The present invention has been made in consideration of the above circumstances, and has as its object to prevent the resist from being charged without increasing the number of processes and to eliminate the beam position shift. An object of the present invention is to provide a charged beam exposure method that can contribute to improvement of exposure accuracy.

[0009]

(Structure) In order to solve the above-mentioned problem, the present invention employs the following structure.
That is, the present invention provides, in a charged beam exposure method for forming a desired pattern on a resist, a step of forming a resist that is made conductive by irradiation of an energy beam on a substrate; Irradiating an energy beam to form a conductive layer on the resist surface; and exposing a desired pattern to the resist by irradiating a charged beam with the conductive layer on the resist surface grounded or connected to a predetermined power supply. And a step of performing

The present invention also provides a charged beam exposure method for forming a desired pattern on a resist, the method comprising: forming a resist that is made conductive by irradiation of an energy beam on a substrate having at least a conductive surface; Irradiating an energy beam on at least the entire surface of the resist to be patterned to form a first conductive layer on the resist surface; and charging the substrate with the surface of the substrate grounded or connected to a predetermined power source. A desired pattern is exposed on the resist by beam irradiation, and a second conductive layer penetrating the resist is formed at the time of the exposure, and a first conductive layer on the resist surface is formed on the surface of the substrate. Electrically connecting).

Here, preferred embodiments of the present invention include the following. (1) Use an electron beam as a charged beam for pattern exposure. (2) The resist must be a chemically amplified resist.

(3) Ultraviolet light, electron beam, ion beam, or X-ray is used as an energy beam for forming the conductive layer. (4) The resist should contain a conductive polymer.

(5) The resist contains a compound that generates an acid upon irradiation with an energy beam. (6) The resist should contain an onium salt as an acid generator.

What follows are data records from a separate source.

-- ==== Sys2Proof/Laws/State.lean ====
section
/-! SUPPORT. One lemma per field for each update of one field of the state, so that no later proof unfolds a
record update; and the fields that the shared operations leave alone. -/

namespace Sys2Proof.Machine

variable (s : State)

/-! ### `setCause` -/

@[simp] theorem State.setCause_pending (c : Cause) : (s.setCause c).pending = s.pending := rfl
@[simp] theorem State.setCause_run (c : Cause) : (s.setCause c).run = s.run := rfl
@[simp] theorem State.setCause_runBit (c : Cause) : (s.setCause c).runBit = s.runBit := rfl
@[simp] theorem State.setCause_anchor (c : Cause) : (s.setCause c).anchor = s.anchor := rfl
@[simp] theorem State.setCause_intEnable (c : Cause) : (s.setCause c).intEnable = s.intEnable := rfl
@[simp] theorem State.setCause_causes (c : Cause) : (s.setCause c).causes = s.causes ||| causeBit c := rfl
@[simp] theorem State.setCause_fault (c : Cause) : (s.setCause c).fault = s.fault := rfl
@[simp] theorem State.setCause_latch (c : Cause) : (s.setCause c).latch = s.latch := rfl
@[simp] theorem State.setCause_windows (c : Cause) : (s.setCause c).windows = s.windows := rfl
@[simp] theorem State.setCause_rewrite (c : Cause) : (s.setCause c).rewrite = s.rewrite := rfl
@[simp] theorem State.setCause_mem (c : Cause) : (s.setCause c).mem = s.mem := rfl
@[simp] theorem State.setCause_port (c : Cause) : (s.setCause c).port = s.port := rfl
@[simp] theorem State.setCause_mail (c : Cause) : (s.setCause c).mail = s.mail := rfl
@[simp] theorem State.setCause_settings (c : Cause) : (s.setCause c).settings = s.settings := rfl
@[simp] theorem State.setCause_board (c : Cause) : (s.setCause c).board = s.board := rfl
@[simp] theorem State.setCause_engine (c : Cause) : (s.setCause c).engine = s.engine := rfl
@[simp] theorem State.setCause_air (c : Cause) : (s.setCause c).air = s.air := rfl
@[simp] theorem State.setCause_coupling (c : Cause) : (s.setCause c).coupling = s.coupling := rfl
@[simp] theorem State.setCause_params (c : Cause) : (s.setCause c).params = s.params := rfl
@[simp] theorem State.setCause_spares (c : Cause) : (s.setCause c).spares = s.spares := rfl
@[simp] theorem State.setCause_cache (c : Cause) : (s.setCause c).cache = s.cache := rfl
@[simp] theorem State.setCause_alt (c : Cause) : (s.setCause c).alt = s.alt := rfl
@[simp] theorem State.setCause_bins (c : Cause) : (s.setCause c).bins = s.bins := rfl
@[simp] theorem State.setCause_band (c : Cause) : (s.setCause c).band = s.band := rfl
@[simp] theorem State.setCause_occThreshold (c : Cause) : (s.setCause c).occThreshold = s.occThreshold := rfl
@[simp] theorem State.setCause_sweep (c : Cause) : (s.setCause c).sweep = s.sweep := rfl
@[simp] theorem State.setCause_tuner (c : Cause) : (s.setCause c).tuner = s.tuner := rfl
@[simp] theorem State.setCause_lines (c : Cause) : (s.setCause c).lines = s.lines := rfl
@[simp] theorem State.setCause_watch (c : Cause) : (s.setCause c).watch = s.watch := rfl
@[simp] theorem State.setCause_swapAnswers (c : Cause) : (s.setCause c).swapAnswers = s.swapAnswers := rfl
@[simp] theorem State.setCause_status (c : Cause) : (s.setCause c).status = s.status := rfl
@[simp] theorem State.setCause_paces (c : Cause) : (s.setCause c).paces = s.paces := rfl

/-! ### `clearCauses` -/

@[simp] theorem State.clearCauses_pending (v : Word) : (s.clearCauses v).pending = s.pending := rfl
@[simp] theorem State.clearCauses_run (v : Word) : (s.clearCauses v).run = s.run := rfl
@[simp] theorem State.clearCauses_runBit (v : Word) : (s.clearCauses v).runBit = s.runBit := rfl
@[simp] theorem State.clearCauses_anchor (v : Word) : (s.clearCauses v).anchor = s.anchor := rfl
@[simp] theorem State.clearCauses_intEnable (v : Word) : (s.clearCauses v).intEnable = s.intEnable := rfl
@[simp] theorem State.clearCauses_causes (v : Word) : (s.clearCauses v).causes = s.causes &&& ~~~ (v.extractLsb' 8 7) := rfl
@[simp] theorem State.clearCauses_fault (v : Word) : (s.clearCauses v).fault = s.fault := rfl
@[simp] theorem State.clearCauses_latch (v : Word) : (s.clearCauses v).latch = s.latch := rfl
@[simp] theorem State.clearCauses_windows (v : Word) : (s.clearCauses v).windows = s.windows := rfl
@[simp] theorem State.clearCauses_rewrite (v : Word) : (s.clearCauses v).rewrite = s.rewrite := rfl
@[simp] theorem State.clearCauses_mem (v : Word) : (s.clearCauses v).mem = s.mem := rfl
@[simp] theorem State.clearCauses_port (v : Word) : (s.clearCauses v).port = s.port := rfl
@[simp] theorem State.clearCauses_mail (v : Word) : (s.clearCauses v).mail = s.mail := rfl
@[simp] theorem State.clearCauses_settings (v : Word) : (s.clearCauses v).settings = s.settings := rfl
@[simp] theorem State.clearCauses_board (v : Word) : (s.clearCauses v).board = s.board := rfl
@[simp] theorem State.clearCauses_engine (v : Word) : (s.clearCauses v).engine = s.engine := rfl
@[simp] theorem State.clearCauses_air (v : Word) : (s.clearCauses v).air = s.air := rfl
@[simp] theorem State.clearCauses_coupling (v : Word) : (s.clearCauses v).coupling = s.coupling := rfl
@[simp] theorem State.clearCauses_params (v : Word) : (s.clearCauses v).params = s.params := rfl
@[simp] theorem State.clearCauses_spares (v : Word) : (s.clearCauses v).spares = s.spares := rfl
@[simp] theorem State.clearCauses_cache (v : Word) : (s.clearCauses v).cache = s.cache := rfl
@[simp] theorem State.clearCauses_alt (v : Word) : (s.clearCauses v).alt = s.alt := rfl
@[simp] theorem State.clearCauses_bins (v : Word) : (s.clearCauses v).bins = s.bins := rfl
@[simp] theorem State.clearCauses_band (v : Word) : (s.clearCauses v).band = s.band := rfl
@[simp] theorem State.clearCauses_occThreshold (v : Word) : (s.clearCauses v).occThreshold = s.occThreshold := rfl
@[simp] theorem State.clearCauses_sweep (v : Word) : (s.clearCauses v).sweep = s.sweep := rfl
@[simp] theorem State.clearCauses_tuner (v : Word) : (s.clearCauses v).tuner = s.tuner := rfl
@[simp] theorem State.clearCauses_lines (v : Word) : (s.clearCauses v).lines = s.lines := rfl
@[simp] theorem State.clearCauses_watch (v : Word) : (s.clearCauses v).watch = s.watch := rfl
@[simp] theorem State.clearCauses_swapAnswers (v : Word) : (s.clearCauses v).swapAnswers = s.swapAnswers := rfl
@[simp] theorem State.clearCauses_status (v : Word) : (s.clearCauses v).status = s.status := rfl
@[simp] theorem State.clearCauses_paces (v : Word) : (s.clearCauses v).paces = s.paces := rfl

(7) The penetration depth of the energy beam into the resist is made smaller than the resist film thickness. (8) When the same electron beam exposure apparatus is used for the irradiation of the energy beam for forming the conductive layer on the resist surface and the irradiation of the charged beam for the pattern exposure, and the conductive layer is formed, the first substrate is formed on the substrate side. When applying a bias voltage to reduce the acceleration voltage of the electron beam and exposing the pattern, the substrate side is grounded or a second bias voltage having an absolute value smaller than the first bias voltage is applied to the electron beam. To increase the acceleration voltage.

(9) A conductive substance is brought into contact with the resist surface in order to ground the conductive layer on the resist surface. (10) In order to ground the conductive layer on the resist surface, a conductive layer penetrating the resist by an energy beam having a penetration depth larger than the resist film thickness is formed.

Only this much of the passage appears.